* [Data shown]:
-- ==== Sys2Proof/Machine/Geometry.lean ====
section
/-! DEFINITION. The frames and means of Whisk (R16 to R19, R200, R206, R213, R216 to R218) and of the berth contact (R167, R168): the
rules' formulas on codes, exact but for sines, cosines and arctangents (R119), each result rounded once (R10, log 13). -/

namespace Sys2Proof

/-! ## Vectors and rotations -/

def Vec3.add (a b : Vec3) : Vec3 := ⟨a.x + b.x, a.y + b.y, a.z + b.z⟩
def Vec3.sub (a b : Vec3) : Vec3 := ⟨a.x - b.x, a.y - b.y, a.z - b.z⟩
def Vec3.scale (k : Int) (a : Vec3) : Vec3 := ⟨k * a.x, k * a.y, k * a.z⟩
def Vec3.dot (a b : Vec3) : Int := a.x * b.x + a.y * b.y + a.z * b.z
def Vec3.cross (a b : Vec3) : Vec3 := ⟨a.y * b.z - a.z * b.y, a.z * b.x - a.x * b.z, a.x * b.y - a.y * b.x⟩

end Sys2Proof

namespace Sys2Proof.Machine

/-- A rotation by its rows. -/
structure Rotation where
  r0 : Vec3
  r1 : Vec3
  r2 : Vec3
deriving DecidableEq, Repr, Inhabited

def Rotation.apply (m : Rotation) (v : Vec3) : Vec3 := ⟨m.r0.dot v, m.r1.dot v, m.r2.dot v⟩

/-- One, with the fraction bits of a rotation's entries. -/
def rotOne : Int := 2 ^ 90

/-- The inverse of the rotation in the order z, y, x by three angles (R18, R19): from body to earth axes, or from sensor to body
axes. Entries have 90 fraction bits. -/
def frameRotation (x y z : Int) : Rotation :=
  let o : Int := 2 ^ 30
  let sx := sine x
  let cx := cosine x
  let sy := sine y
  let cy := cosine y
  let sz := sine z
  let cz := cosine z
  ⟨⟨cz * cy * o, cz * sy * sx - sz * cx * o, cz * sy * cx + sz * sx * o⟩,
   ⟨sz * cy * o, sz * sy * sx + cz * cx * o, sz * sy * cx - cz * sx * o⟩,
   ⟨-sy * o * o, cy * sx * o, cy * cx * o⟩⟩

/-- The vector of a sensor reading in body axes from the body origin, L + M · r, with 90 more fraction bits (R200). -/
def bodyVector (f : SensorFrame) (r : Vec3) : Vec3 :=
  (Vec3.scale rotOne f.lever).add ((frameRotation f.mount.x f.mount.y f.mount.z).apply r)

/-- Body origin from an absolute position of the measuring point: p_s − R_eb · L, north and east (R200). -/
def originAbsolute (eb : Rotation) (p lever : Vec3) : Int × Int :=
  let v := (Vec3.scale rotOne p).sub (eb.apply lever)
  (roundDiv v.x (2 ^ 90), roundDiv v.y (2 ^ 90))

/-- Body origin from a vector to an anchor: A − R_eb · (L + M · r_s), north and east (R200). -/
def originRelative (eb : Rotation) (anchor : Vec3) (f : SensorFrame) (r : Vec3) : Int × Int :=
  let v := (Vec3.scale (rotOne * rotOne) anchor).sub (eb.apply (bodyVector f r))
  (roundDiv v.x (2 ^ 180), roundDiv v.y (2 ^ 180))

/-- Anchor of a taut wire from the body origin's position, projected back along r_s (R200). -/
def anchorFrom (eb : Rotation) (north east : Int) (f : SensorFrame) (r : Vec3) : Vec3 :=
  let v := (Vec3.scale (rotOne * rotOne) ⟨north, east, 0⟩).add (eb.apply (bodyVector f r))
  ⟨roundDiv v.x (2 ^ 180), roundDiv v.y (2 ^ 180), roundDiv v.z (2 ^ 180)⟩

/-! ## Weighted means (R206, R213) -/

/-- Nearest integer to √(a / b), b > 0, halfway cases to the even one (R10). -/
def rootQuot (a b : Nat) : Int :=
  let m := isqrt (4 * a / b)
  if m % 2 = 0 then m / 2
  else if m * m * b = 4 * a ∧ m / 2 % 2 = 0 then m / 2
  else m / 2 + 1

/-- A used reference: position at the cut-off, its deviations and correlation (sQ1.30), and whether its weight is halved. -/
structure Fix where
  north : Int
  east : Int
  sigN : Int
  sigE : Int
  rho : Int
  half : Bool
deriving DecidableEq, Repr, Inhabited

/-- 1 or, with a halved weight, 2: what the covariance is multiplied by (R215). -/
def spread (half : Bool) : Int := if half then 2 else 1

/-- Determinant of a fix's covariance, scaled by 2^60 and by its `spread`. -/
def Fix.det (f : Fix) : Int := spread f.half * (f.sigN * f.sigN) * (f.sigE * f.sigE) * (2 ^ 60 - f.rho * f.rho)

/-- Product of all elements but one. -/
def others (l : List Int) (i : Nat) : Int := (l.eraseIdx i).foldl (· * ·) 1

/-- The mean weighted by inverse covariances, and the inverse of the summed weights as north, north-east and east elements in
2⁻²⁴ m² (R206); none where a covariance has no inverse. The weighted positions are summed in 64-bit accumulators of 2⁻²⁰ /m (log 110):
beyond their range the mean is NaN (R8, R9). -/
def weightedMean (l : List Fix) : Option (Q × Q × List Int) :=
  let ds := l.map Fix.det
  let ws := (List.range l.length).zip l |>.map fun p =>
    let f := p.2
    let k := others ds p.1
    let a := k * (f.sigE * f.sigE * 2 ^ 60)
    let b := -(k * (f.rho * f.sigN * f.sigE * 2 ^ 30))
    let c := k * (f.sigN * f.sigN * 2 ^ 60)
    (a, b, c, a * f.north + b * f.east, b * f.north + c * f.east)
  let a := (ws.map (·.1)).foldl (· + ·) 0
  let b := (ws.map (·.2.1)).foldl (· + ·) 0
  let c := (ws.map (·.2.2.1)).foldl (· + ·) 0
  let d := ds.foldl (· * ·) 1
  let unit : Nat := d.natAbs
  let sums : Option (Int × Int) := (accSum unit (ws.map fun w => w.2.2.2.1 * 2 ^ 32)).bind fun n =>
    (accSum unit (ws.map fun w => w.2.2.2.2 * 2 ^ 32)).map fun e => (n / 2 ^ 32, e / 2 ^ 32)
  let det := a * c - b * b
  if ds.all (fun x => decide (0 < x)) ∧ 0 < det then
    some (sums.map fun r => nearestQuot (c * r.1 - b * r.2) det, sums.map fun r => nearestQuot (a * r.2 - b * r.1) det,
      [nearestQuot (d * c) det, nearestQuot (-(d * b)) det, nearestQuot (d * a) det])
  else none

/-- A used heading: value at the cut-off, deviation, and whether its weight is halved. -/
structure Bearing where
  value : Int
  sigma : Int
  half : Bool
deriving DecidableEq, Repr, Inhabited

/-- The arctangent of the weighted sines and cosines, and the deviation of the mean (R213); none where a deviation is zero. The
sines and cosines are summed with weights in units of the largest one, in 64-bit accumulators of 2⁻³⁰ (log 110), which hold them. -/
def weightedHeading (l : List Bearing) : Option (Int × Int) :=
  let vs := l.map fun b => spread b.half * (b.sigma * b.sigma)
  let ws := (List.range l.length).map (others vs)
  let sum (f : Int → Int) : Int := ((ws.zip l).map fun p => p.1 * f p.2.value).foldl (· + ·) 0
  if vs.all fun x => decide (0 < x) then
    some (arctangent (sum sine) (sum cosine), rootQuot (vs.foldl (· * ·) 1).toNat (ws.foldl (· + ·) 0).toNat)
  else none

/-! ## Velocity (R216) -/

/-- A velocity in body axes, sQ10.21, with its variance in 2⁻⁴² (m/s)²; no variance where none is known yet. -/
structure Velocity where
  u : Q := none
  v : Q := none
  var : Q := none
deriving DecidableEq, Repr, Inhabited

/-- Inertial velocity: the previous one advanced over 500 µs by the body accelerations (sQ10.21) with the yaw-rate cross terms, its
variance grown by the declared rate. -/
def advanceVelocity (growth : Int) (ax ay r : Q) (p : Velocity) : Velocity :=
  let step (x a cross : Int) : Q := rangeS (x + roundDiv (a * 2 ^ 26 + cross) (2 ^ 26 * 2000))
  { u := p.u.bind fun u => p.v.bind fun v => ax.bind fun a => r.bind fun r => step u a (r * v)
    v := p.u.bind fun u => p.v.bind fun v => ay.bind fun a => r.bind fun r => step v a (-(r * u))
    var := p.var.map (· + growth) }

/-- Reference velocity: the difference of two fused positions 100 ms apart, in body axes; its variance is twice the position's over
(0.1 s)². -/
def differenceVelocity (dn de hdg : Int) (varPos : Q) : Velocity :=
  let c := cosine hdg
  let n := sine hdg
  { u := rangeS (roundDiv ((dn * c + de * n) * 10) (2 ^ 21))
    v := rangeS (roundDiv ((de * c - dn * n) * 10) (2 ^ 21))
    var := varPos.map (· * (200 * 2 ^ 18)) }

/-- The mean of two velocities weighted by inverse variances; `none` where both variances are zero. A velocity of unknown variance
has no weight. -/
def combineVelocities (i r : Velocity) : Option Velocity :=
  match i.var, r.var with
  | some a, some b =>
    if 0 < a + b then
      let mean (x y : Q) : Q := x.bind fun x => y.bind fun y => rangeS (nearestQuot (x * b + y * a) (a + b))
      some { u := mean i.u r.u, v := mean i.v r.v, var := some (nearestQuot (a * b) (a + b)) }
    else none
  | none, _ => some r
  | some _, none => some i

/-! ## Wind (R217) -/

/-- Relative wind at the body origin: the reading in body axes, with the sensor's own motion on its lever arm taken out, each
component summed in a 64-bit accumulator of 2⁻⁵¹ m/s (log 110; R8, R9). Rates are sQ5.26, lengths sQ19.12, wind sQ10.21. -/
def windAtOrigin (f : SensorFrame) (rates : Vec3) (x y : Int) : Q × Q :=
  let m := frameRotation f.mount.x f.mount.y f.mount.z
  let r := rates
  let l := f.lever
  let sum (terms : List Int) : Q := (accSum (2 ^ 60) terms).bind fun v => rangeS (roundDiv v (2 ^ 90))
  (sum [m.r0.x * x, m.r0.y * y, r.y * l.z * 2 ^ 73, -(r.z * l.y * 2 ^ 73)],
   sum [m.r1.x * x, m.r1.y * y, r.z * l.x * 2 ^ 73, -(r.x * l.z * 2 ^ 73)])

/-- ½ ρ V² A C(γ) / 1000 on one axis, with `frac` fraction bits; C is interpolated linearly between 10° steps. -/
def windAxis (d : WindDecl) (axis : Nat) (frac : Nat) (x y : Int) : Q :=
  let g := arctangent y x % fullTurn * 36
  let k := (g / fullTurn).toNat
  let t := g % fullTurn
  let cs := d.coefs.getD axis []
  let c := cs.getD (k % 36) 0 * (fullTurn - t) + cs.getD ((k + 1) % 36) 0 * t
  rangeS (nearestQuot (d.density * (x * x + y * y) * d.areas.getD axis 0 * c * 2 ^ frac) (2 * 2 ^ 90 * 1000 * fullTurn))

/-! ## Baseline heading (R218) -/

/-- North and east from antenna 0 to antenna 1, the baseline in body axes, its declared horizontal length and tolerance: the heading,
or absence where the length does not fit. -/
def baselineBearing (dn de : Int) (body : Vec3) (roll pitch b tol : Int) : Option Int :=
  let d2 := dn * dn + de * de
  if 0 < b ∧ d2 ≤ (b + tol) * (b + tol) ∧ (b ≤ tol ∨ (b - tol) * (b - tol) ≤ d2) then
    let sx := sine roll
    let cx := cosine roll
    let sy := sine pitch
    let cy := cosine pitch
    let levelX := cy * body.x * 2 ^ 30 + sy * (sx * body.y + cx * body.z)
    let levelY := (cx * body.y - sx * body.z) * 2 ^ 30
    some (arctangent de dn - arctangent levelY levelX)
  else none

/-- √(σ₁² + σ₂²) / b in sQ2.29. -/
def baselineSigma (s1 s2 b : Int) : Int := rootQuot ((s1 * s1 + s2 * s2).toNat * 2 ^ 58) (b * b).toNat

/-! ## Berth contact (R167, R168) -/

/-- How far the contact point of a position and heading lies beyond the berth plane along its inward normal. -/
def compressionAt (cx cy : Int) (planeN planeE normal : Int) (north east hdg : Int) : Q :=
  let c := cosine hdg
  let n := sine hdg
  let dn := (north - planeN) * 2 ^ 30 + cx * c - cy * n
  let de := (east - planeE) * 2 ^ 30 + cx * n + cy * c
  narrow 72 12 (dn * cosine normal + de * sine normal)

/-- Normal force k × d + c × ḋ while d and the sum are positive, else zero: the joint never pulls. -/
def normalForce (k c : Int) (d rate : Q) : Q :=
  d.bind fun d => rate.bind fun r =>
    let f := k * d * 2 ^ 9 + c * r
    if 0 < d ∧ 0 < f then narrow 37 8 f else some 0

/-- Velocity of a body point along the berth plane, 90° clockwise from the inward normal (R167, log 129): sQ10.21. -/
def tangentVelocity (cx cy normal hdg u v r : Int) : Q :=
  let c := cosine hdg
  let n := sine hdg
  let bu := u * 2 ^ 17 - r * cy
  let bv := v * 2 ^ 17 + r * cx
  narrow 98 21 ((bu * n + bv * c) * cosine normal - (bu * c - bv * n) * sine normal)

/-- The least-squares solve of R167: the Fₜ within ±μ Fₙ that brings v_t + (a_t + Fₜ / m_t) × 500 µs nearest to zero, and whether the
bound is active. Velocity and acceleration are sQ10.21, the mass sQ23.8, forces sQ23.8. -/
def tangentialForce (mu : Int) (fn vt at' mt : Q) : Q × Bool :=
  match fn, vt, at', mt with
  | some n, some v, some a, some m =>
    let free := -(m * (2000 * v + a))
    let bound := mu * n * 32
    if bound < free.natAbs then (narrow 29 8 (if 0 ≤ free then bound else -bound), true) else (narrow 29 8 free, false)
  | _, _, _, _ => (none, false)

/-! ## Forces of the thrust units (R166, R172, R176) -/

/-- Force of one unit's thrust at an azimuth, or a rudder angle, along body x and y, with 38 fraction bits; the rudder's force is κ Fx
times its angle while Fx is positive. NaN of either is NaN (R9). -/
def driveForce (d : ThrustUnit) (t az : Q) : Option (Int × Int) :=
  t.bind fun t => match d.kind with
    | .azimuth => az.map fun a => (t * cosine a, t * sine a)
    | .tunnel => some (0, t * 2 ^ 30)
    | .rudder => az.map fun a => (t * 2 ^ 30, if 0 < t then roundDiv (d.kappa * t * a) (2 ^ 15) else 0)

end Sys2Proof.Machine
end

* [Work instructions]: Above are the lines; repeat exactly the ones from the line containing "let de := (east" down to the line containing "let bv := v * 2 ^ 17 + r * cx", both inclusive.

* [Reply to the exercise]:
  let de := (east - planeE) * 2 ^ 30 + cx * n + cy * c
  narrow 72 12 (dn * cosine normal + de * sine normal)

/-- Normal force k × d + c × ḋ while d and the sum are positive, else zero: the joint never pulls. -/
def normalForce (k c : Int) (d rate : Q) : Q :=
  d.bind fun d => rate.bind fun r =>
    let f := k * d * 2 ^ 9 + c * r
    if 0 < d ∧ 0 < f then narrow 37 8 f else some 0

/-- Velocity of a body point along the berth plane, 90° clockwise from the inward normal (R167, log 129): sQ10.21. -/
def tangentVelocity (cx cy normal hdg u v r : Int) : Q :=
  let c := cosine hdg
  let n := sine hdg
  let bu := u * 2 ^ 17 - r * cy
  let bv := v * 2 ^ 17 + r * cx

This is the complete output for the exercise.